Provided records:
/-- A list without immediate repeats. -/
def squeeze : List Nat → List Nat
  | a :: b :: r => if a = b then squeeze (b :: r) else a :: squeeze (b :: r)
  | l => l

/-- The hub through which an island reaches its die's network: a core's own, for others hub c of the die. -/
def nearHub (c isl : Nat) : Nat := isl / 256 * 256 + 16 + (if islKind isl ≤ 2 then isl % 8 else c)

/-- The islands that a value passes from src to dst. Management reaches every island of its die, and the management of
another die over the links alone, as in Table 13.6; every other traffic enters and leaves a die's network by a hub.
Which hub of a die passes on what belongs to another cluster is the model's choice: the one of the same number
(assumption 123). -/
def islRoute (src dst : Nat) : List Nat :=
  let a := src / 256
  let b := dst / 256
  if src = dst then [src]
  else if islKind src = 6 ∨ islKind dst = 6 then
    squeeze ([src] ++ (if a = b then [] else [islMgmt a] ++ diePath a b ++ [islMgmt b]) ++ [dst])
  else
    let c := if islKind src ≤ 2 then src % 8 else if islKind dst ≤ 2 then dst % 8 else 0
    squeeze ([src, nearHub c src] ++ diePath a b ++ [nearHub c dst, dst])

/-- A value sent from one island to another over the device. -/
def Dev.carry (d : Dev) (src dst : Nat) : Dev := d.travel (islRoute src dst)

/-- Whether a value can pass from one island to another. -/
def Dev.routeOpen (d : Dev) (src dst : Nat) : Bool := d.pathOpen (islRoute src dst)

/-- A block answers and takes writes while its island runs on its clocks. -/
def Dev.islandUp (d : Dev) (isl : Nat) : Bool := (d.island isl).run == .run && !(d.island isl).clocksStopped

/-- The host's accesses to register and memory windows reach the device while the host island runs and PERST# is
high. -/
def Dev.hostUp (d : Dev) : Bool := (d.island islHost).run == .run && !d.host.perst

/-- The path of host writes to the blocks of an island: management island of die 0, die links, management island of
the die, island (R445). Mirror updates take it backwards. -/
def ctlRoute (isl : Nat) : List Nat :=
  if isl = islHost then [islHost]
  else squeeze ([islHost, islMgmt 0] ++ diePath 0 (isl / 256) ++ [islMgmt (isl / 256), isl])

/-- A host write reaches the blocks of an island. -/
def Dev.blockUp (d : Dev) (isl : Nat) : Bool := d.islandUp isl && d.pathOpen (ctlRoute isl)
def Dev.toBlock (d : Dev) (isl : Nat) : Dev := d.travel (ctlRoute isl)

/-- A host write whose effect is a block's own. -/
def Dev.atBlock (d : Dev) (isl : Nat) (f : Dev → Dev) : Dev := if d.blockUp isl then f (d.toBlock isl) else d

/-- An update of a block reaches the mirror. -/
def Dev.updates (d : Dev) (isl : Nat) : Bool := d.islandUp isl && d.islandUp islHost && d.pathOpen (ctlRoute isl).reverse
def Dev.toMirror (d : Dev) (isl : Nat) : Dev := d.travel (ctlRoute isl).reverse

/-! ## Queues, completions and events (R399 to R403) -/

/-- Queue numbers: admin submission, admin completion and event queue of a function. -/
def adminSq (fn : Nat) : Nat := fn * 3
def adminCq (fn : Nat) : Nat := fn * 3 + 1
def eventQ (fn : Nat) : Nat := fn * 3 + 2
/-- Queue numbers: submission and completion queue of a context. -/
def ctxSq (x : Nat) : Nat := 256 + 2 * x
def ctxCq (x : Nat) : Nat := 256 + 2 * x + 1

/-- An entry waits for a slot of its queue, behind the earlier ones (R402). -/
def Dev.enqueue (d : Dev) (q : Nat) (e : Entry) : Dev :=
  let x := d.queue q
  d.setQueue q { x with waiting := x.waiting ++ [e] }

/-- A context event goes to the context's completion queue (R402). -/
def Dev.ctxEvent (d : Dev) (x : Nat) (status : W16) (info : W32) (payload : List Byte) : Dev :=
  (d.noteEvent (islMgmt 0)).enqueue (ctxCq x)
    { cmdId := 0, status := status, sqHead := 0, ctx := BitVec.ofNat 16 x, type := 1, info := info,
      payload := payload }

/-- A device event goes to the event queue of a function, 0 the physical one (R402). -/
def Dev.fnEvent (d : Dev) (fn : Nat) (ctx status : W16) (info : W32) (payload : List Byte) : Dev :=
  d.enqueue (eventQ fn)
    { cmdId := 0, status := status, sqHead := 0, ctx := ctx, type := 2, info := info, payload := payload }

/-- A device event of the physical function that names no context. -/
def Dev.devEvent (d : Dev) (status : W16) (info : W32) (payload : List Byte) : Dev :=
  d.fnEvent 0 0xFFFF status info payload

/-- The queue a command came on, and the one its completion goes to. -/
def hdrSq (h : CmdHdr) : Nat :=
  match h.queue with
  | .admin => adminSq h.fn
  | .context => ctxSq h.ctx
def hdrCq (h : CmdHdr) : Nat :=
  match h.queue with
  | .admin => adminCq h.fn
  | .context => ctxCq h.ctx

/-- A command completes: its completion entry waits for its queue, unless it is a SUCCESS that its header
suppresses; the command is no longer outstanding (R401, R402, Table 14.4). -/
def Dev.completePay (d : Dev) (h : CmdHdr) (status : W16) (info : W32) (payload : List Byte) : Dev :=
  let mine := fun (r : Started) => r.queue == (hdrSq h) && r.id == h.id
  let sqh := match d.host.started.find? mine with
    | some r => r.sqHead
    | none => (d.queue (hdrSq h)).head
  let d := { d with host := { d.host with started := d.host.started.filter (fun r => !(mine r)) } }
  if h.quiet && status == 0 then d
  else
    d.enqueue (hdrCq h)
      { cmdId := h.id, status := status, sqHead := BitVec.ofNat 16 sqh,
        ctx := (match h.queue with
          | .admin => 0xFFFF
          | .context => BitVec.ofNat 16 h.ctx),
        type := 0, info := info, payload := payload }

--

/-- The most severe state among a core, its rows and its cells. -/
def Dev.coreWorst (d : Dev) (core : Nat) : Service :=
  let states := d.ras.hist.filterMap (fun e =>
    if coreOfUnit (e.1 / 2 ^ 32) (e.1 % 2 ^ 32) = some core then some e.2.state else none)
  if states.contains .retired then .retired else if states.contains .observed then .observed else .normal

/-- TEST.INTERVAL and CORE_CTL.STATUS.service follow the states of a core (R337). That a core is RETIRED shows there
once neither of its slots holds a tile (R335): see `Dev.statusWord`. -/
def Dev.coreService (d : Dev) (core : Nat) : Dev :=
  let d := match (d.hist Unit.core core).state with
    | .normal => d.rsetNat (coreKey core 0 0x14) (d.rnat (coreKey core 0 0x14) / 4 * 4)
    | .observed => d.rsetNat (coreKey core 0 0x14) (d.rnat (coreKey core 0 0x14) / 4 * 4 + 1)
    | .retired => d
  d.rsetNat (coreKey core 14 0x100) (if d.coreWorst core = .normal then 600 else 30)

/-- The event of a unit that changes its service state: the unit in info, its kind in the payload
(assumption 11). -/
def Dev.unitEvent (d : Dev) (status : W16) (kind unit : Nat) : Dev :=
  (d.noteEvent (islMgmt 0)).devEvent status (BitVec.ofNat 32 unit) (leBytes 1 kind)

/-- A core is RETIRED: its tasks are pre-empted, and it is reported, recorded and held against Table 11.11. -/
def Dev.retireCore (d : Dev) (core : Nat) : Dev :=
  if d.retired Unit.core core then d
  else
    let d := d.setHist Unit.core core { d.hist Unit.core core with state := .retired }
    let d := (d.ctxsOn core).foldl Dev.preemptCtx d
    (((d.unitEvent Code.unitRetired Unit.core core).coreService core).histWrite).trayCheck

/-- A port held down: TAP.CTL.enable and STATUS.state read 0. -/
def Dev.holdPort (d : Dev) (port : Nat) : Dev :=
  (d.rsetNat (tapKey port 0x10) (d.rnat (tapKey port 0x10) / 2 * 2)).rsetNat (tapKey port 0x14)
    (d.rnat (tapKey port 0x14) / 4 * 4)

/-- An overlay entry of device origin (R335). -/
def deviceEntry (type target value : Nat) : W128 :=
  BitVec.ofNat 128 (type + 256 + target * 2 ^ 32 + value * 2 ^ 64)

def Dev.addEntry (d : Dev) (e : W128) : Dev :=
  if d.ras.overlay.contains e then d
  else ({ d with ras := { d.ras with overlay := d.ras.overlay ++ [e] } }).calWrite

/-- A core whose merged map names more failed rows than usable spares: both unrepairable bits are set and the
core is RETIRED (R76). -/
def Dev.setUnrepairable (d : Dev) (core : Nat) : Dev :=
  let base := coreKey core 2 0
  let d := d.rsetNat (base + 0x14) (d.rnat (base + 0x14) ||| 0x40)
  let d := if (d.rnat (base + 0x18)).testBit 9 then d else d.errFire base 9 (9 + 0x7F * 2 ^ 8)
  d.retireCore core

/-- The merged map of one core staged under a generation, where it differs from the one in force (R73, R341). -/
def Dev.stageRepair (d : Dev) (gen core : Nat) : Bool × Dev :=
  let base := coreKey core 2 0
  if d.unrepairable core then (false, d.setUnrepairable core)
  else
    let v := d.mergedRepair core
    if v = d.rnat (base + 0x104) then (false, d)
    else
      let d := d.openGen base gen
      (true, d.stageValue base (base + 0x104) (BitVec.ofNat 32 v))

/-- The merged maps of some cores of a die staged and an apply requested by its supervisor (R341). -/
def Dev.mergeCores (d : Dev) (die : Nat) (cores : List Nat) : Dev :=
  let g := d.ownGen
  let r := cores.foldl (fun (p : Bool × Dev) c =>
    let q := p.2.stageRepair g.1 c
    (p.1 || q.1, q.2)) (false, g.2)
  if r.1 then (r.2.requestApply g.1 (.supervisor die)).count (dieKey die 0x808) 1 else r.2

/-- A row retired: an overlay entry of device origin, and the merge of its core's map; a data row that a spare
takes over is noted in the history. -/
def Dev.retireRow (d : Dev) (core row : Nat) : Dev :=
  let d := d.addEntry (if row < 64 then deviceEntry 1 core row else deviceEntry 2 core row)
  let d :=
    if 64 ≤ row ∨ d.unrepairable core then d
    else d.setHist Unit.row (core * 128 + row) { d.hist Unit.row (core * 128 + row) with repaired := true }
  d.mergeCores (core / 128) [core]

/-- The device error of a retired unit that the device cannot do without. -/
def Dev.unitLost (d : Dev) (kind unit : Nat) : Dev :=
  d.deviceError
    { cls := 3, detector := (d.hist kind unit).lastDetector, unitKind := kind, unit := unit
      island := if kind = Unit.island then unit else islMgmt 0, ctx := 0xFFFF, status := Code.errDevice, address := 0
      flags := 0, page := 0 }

Work instructions:
Using the entries above, give again exactly the lines from the line holding "def ctlRoute (isl" through the line holding "an island. -/". Include both end lines and nothing else.

Your solution:
def ctlRoute (isl : Nat) : List Nat :=
  if isl = islHost then [islHost]
  else squeeze ([islHost, islMgmt 0] ++ diePath 0 (isl / 256) ++ [islMgmt (isl / 256), isl])

/-- A host write reaches the blocks of an island. -/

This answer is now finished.